As long as at least 1 processor does not crash, N tasks will complete; all processors will do $N$ tasks.

With this strategy: - $W = P \cdot Θ (N) = Θ (N^{2})$ → no speedup! - Work lower bound is $Ω (N)$

What we want is to find solutions in this space between $N$ and $N^{2}$ :

Lower bound for async PRAM DO-ALL is $Ω (N \lg N)$ . Optimality is not achievable in asynchronous world: the lower bound is $N \lg N$ . No algorithm meets this lower bound.

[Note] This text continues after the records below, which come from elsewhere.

/-- R179, R193: START makes a HALTED thread READY with an empty stack, HALT halts one outside a TXF with cause CMD, and where the release of its WAITT is due, the release comes first, MAIL latches MAIL. R216: clearing LS_CTL.EN halts every waiting thread with cause DISABLE, and EN_ACK clears once all are halted. R203: a mismatch returns a thread to its checkpoint in REPLAY, counts and logs it; the replay ends in the state the thread would have had, a WAITT executed again with what it finds then (DEDUCED from R190 and R203), with a fault record of code 0x1. R204: a mismatch of the frame handler abandons the frame. R213, R214: with nothing on the air and no other reception the snapshot sends an acknowledgement without delay; in general it fixes the delay and the instant that ack_decision gives, or skips and counts (stated for a frame that the forwarding engine has not discarded, with duty cycle off). -/
def Obligations.ThreadsAreCommandedAndCompared : Prop :=
  (∀ (core : Cpu) (n : Fin 4) (s : State),
    s.power = .active →
    bitOf (s.get (LS_T_CFG_CORES n)) core = true →
    (s.on (IC_CPU_STAT_NS core) = false ∨ s.on (LS_T_CFG_NS_OK n) = true) →
    s.thState n = 0 →
    s.on LS_CTL_EN = true →
    mayStore s core (A_LS_T_CMD n) →
    ∃ t, exec (.lsStart core n) s = .next t ∧
      t.resp = ⟨0, false⟩ ∧
      t.thState n = 1 ∧
      t.get (LS_T_STAT_DEPTH n) = 0 ∧
      (t.ls = { s.ls with threads := updAt s.ls.threads n fun x => { x with stack := [], since := 0, haltReq := false } }) ∧
      Frame s t [LS_T_STAT_STATE n, LS_T_STAT_DEPTH n] [.resp, .ls] []) ∧
  (∀ (core : Cpu) (n : Fin 4) (s : State),
    s.power = .active →
    bitOf (s.get (LS_T_CFG_CORES n)) core = true →
    (s.on (IC_CPU_STAT_NS core) = false ∨ s.on (LS_T_CFG_NS_OK n) = true) →
    s.thState n ≠ 0 →
    s.txf n = none →
    (s.thread n).replay = none →
    waittDue s n = false →
    mayStore s core (A_LS_T_CMD n) →
    ∃ t, exec (.haltCmd core n) s = .next t ∧
      t.resp = ⟨0, false⟩ ∧
      t.thState n = 0 ∧
      t.get (LS_T_STAT_CAUSE n) = 2 ∧
      t.emitted = (s.emit 157).emitted ∧
      (t.ls = { s.ls with threads := updAt s.ls.threads n fun x => { x with wait := none, haltReq := false, replay := none } }) ∧
      Frame s t [LS_T_STAT_STATE n, LS_T_STAT_CAUSE n] [.resp, .ls, .emitted] []) ∧
  (∀ (core : Cpu) (n : Fin 4) (x : WaitS) (w a b : Word) (s : State),
    s.power = .active →
    bitOf (s.get (LS_T_CFG_CORES n)) core = true →
    (s.on (IC_CPU_STAT_NS core) = false ∨ s.on (LS_T_CFG_NS_OK n) = true) →
    (s.thread n).wait = some x →
    s.ls.threads.length = 4 →
    (s.thread n).replay = none →
    waittDue s n = true →
    s.txf n = none →
    x.bundle = [(w, a, b)] →
    insnOp w = opAckpol →
    x.dest < 16 →
    mayStore s core (A_LS_T_CMD n) →
    ∃ t, exec (.haltCmd core n) s = .next t ∧
      t.resp = ⟨0, false⟩ ∧
      t.thState n = 0 ∧
      t.get (LS_T_STAT_CAUSE n) = 2 ∧
      t.emitted = (s.emit 157).emitted ∧
      (t.sreg n x.dest = (if x.prepared then 0 else min (s.counter x.sel - x.inst) 0xFFFFFFFF)) ∧
      t.get (LS_T_LATE_LATE n) = t.sreg n x.dest ∧
      t.on (flagL n) = !x.prepared ∧
      (∀ l : Fin 16, bitsOf (t.reg A_LS_ACK_POL) (2 * l) 2 = if bitOf a.toNat l then insnK w % 4 else bitsOf (s.reg A_LS_ACK_POL) (2 * l) 2) ∧
      (t.ls = { s.ls with threads := updAt s.ls.threads n fun x => { x with wait := none, haltReq := false, replay := none } }) ∧
      Frame s t [LS_T_STAT_STATE n, LS_T_STAT_CAUSE n, LS_T_S_VALUE n x.dest, LS_T_LATE_LATE n, flagL n, wordAt A_LS_ACK_POL] [.resp, .ls, .emitted] []) ∧
  (∀ (core : Cpu) (n : Fin 4) (x : TxfS) (s : State),
    s.power = .active →
    bitOf (s.get (LS_T_CFG_CORES n)) core = true →
    (s.on (IC_CPU_STAT_NS core) = false ∨ s.on (LS_T_CFG_NS_OK n) = true) →
    s.thState n ≠ 0 →
    s.txf n = some x →
    mayStore s core (A_LS_T_CMD n) →
    ∃ t, exec (.haltCmd core n) s = .next t ∧
      t.resp = ⟨0, false⟩ ∧
      (t.ls = { s.ls with threads := updAt s.ls.threads n fun x => { x with haltReq := true } }) ∧
      Frame s t [] [.resp, .ls] []) ∧
  (∀ (core : Cpu) (n : Fin 4) (s : State),
    s.power = .active →
    bitOf (s.get (LS_T_CFG_CORES n)) core = true →
    (s.on (IC_CPU_STAT_NS core) = false ∨ s.on (LS_T_CFG_NS_OK n) = true) →
    mayStore s core (A_LS_T_CMD n) →
    ∃ t, exec (.mail core n) s = .next t ∧
      t.resp = ⟨0, false⟩ ∧
      t.on (LS_T_PEND1_MAIL n) = true ∧
      Frame s t [LS_T_PEND1_MAIL n] [.resp] []) ∧
  (∀ (core : Cpu) (s : State),
    s.power = .active →
    s.on LS_CTL_EN = true →
    s.on (IC_CPU_STAT_NS core) = false →
    (∀ k : Fin 4, (s.thread k).replay = none) →
    mayStore s core LS_CTL_EN.addr →
    ∃ t, exec (.lsDisable core) s = .next t ∧
      t.resp = ⟨0, false⟩ ∧
      t.on LS_CTL_EN = false ∧
      (∀ k : Fin 4, (s.thState k = 2 ∨ s.thState k = 3 → t.thState k = 0 ∧ t.get (LS_T_STAT_CAUSE k) = 5) ∧ (s.thState k ≠ 2 → s.thState k ≠ 3 → t.thState k = s.thState k ∧ t.get (LS_T_STAT_CAUSE k) = s.get (LS_T_STAT_CAUSE k) ∧ t.thread k = s.thread k)) ∧
      t.ls = { s.ls with threads := t.ls.threads } ∧
      Frame s t ((LS_CTL_EN :: (List.range 4).map LS_T_STAT_STATE ++ (List.range 4).map LS_T_STAT_CAUSE)) [.resp, .ls, .emitted] []) ∧
  (∀ (s : State),
    s.power ≠ .off →
    s.on LS_CTL_EN = false →
    s.on LS_CTL_EN_ACK = true →
    s.ls.acks = [] →
    (∀ k : Fin 4, s.thState k = 0) →
    s.cz.windows = [] →
    ∃ t, exec .lsDisableDone s = .next t ∧
      t.on LS_CTL_EN_ACK = false ∧
      Frame s t [LS_CTL_EN_ACK] [] []) ∧
  (∀ (n : Fin 4) (s : State),
    s.power ≠ .off →
    s.thState n ≠ 0 →
    s.thState n ≠ 5 →
    s.ls.threads.length = 4 →
    s.fc.recov = [] →
    ∃ t, exec (.pairMismatch n) s = .next t ∧
      t.thPc n = (s.thread n).image.pc % 8192 ∧
      t.get (LS_T_STAT_FLAGS n) = (s.thread n).image.flags % 32 ∧
      (∀ k : Fin 16, t.sreg n k = ((s.thread n).image.gpr.getD k 0).toNat) ∧
      t.get (LS_T_STAT_DEPTH n) = (s.thread n).image.stack.length % 4 ∧
      t.thState n = 5 ∧
      Counted s t LS_PAIR_STAT_ROLLBACKS ∧
      t.on LS_PAIR_STAT_VALID = true ∧
      t.on LS_PAIR_STAT_FH = false ∧
      t.get LS_PAIR_STAT_THREAD = n ∧
      Raised s t LS_INT_STAT_ROLLBACK ∧
      (t.ls = { s.ls with threads := updAt s.ls.threads n fun x => { x with stack := x.image.stack, replay := some (s.thState n, threadImage s n (s.thPc n)) } }) ∧
      t.fc = { s.fc with recov := [Recovery.mk 1 0 (s.get (LS_T_STAT_CKPT_PC n) * 2 ^ 16 + n) s.tb.now] } ∧
      Frame s t ([LS_T_STAT_STATE n, LS_T_PC_PC n, LS_T_STAT_FLAGS n, LS_T_STAT_DEPTH n] ++ (List.range 16).map (LS_T_S_VALUE n) ++ [LS_PAIR_STAT_ROLLBACKS, LS_PAIR_STAT_VALID, LS_PAIR_STAT_FH, LS_PAIR_STAT_THREAD] ++ (LS_INT_STAT_ROLLBACK :: latchOf LS_INT_STAT_ROLLBACK)) [.ls, .fc] []) ∧
  (∀ (n : Fin 4) (k : Nat) (i : ThreadImage) (r : Recovery) (s : State),
    s.power ≠ .off →
    (s.thread n).replay = some (k, i) →
    k < 5 →
    (k = 2 → s.on LS_CTL_EN = true) →
    s.ls.threads.length = 4 →
    s.fc.recov = [r] →
    r.code = 1 →
    r.place % 4 = n →
    s.fc.queue.length < 16 →
    s.fc.hist = [] →
    s.get FC_CFG_ESC_LIM ≠ 1 →
    ∃ t, exec (.replayComplete n) s = .next t ∧
      t.thPc n = i.pc % 8192 ∧
      t.get (LS_T_STAT_FLAGS n) = i.flags % 32 ∧
      (∀ k : Fin 16, t.sreg n k = (i.gpr.getD k 0).toNat) ∧
      t.get (LS_T_STAT_DEPTH n) = i.stack.length % 4 ∧
      t.thState n = k ∧
      (t.ls = { s.ls with threads := updAt s.ls.threads n fun x => { x with stack := i.stack, replay := none, wait := if k = 2 then x.wait.map (fun w => { w with prepared := decide (s.counter w.sel < w.inst) }) else x.wait } }) ∧
      t.fc.recov = [] ∧
      (t.fc.queue = s.fc.queue ++ [⟨w32 (0x10000000 + r.sub % 16 * 2 ^ 24 + (if 150 < (s.now - r.start.toNat) / 200 then 2 ^ 23 else 0) + min ((s.now - r.start.toNat) / 200) 0xFFFF), w32 r.place, w32 r.start.toNat⟩]) ∧
      Counted s t FC_CNT0_RECORDS ∧
      Raised s t FC_INT_STAT_REC ∧
      t.emitted = (s.emit 155).emitted ∧
      Frame s t ([LS_T_STAT_STATE n, LS_T_PC_PC n, LS_T_STAT_FLAGS n, LS_T_STAT_DEPTH n] ++ (List.range 16).map (LS_T_S_VALUE n) ++ [FC_CNT0_RECORDS] ++ (FC_INT_STAT_REC :: latchOf FC_INT_STAT_REC)) [.ls, .fc, .emitted] []) ∧
  (∀ (p : Fin 16) (ack : Bool) (r : Reception) (l : Nat) (s : State),
    s.power ≠ .off →
    ack = false →
    s.laneState p = 5 →
    (s.lane p).rx = some r →
    r.phr = true →
    (s.lane p).move = none →
    s.cz.lanes.length = 16 →
    s.fc.recov = [] →
    s.logicalOf p = some l →
    s.fc.queue.length < 16 →
    s.fc.hist = [] →
    s.get FC_CFG_ESC_LIM ≠ 1 →
    ∃ t, exec (.fhMismatch p ack) s = .next t ∧
      (t.laneState p = if s.on (CZ_LANE_CFG_EN p) = false then 0 else if s.laneArmed p then 2 else 1) ∧
      t.lane p = { s.lane p with rx := none, lastEnd := r.fend } ∧
      (∀ q : Fin 16, q ≠ p → t.lane q = s.lane q) ∧
      t.cz = { s.cz with lanes := t.cz.lanes } ∧
      Counted s t LS_PAIR_STAT_ROLLBACKS ∧
      t.on LS_PAIR_STAT_FH = true ∧
      t.on LS_PAIR_STAT_VALID = true ∧
      Raised s t LS_INT_STAT_FH_MISMATCH ∧
      Counted s t LS_FH_CNT1_ACK_WITHHELD ∧
      (t.fe = { s.fe with swPos := if s.on FE_CTL_SWDIV = true ∧ s.get (CZ_LANE_CFG_DIV p) = 0 then 0 else s.fe.swPos }) ∧
      pinsButSwitch s t ∧
      t.fw = { s.fw with freed := s.fw.freed ++ r.taken } ∧
      t.free = s.free + r.taken.length ∧
      t.fc.recov = [] ∧
      t.fc.queue = s.fc.queue ++ [⟨0x20000000, w32 l, w32 s.now⟩] ∧
      Counted s t FC_CNT0_RECORDS ∧
      Raised s t FC_INT_STAT_REC ∧
      (Frame s t ([CZ_LANE_STAT_STATE p, LS_PAIR_STAT_ROLLBACKS, LS_PAIR_STAT_VALID, LS_PAIR_STAT_FH, LS_FH_CNT1_ACK_WITHHELD, FC_CNT0_RECORDS] ++ ((LS_INT_STAT_FH_MISMATCH) :: latchOf (LS_INT_STAT_FH_MISMATCH)) ++ ((FC_INT_STAT_REC) :: latchOf (FC_INT_STAT_REC))) [.cz, .fc, .fe, .fw, .free, .pins, .emitted] (r.taken.map fun c => (cellAddr c, 128)))) ∧
  (∀  (a : AckS) (s : State),
    s.power ≠ .off →
    s.ls.acks = [a] →
    a.phase = 0 →
    a.fend + 200000 ≤ s.now + leadTicks s (s.get LS_ACK_CFG_PRESET) + 200 →
    s.fe.air = none →
    (∀ p : Fin 16, s.laneState p ≠ 5 ∨ p.val = a.phys) →
    s.on DC_CTL_EN = false →
    ((s.frame a.cell).all (fun f => f.fate != 2) = true) →
    ∃ t, exec .ackSnapshot s = .next t ∧
      t.ls = { s.ls with acks := [{ a with phase := 1, dly := 0, air := airOf s (s.get LS_ACK_CFG_PRESET) (ppduTicks a.mode (stdPreamble a.mode) (16 + fcsLen a.fcs2) a.coded), anchor := a.fend + 200000 - leadTicks s (s.get LS_ACK_CFG_PRESET) }] } ∧
      (t.pm = { s.pm with tx := assocPut s.pm.tx (32 + a.id) (if s.on (FE_TXP_OUT (s.get LS_ACK_CFG_PRESET)) then 6240 else 2480) }) ∧
      Frame s t [PM_STAT_LLVL, PM_STAT_LEVEL] [.ls, .pm, .emitted] []) ∧
  (∀  (a : AckS) (d : Nat) (s : State),
    s.power ≠ .off →
    snapshotDue s = some a →
    ackDecision s a = some d →
    s.on DC_CTL_EN = false →
    ((s.frame a.cell).all (fun f => f.fate != 2) = true) →
    ∃ t, exec .ackSnapshot s = .next t ∧
      (t.ls = { s.ls with acks := s.ls.acks.map fun x => if x.id = a.id then { x with phase := 1, dly := d, air := airOf s (s.get LS_ACK_CFG_PRESET) (ppduTicks a.mode (stdPreamble a.mode) (16 + fcsLen a.fcs2) a.coded), anchor := a.fend + 200000 - leadTicks s (s.get LS_ACK_CFG_PRESET) + 5000 * d, cell := a.cell } else x }) ∧
      (t.pm = { s.pm with tx := assocPut s.pm.tx (32 + a.id) (if s.on (FE_TXP_OUT (s.get LS_ACK_CFG_PRESET)) then 6240 else 2480) }) ∧
      Frame s t [PM_STAT_LLVL, PM_STAT_LEVEL] [.ls, .pm, .emitted] []) ∧
  (∀  (a : AckS) (s : State),
    s.power ≠ .off →
    snapshotDue s = some a →
    ackDecision s a = none →
    ∃ t, exec .ackSnapshot s = .next t ∧
      (∀ x ∈ t.ls.acks, x.id ≠ a.id) ∧
      Counted s t LS_FH_CNT1_ACK_SKIP)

Algorithms with $T_{P} = O (\lg N)$ implies $W = P \cdot O (\lg N) = O (P \lg N)$ . Algorithm is log efficient when the best sequential $W$ degrades by a log factor.

Oracle vs. Adversary

Goal: finish all tasks.

Challenge: dealing with an adversary who kills processors and tries to slow down progress.

All tasks are: - similar size - idempotent - tasks can be performed repeatedly without harm - independent - order of completion does not matter

Oracle will do perfect load balancing and divide tasks equally between processors.

Adversary kills $1 / 2$ of processors on each round.

Adversary loses when $\frac{N}{2^{k - 1}} = 1$ : $N = 2^{k - 1}$ $\lg N = k - 1$ $k = Θ (\lg N)$

Work per round: $\frac{N}{2} + \frac{N}{2} + \frac{N}{2} + . . .$ → $W = \frac{N}{2} \cdot Θ (\lg N) = Θ (N \lg N)$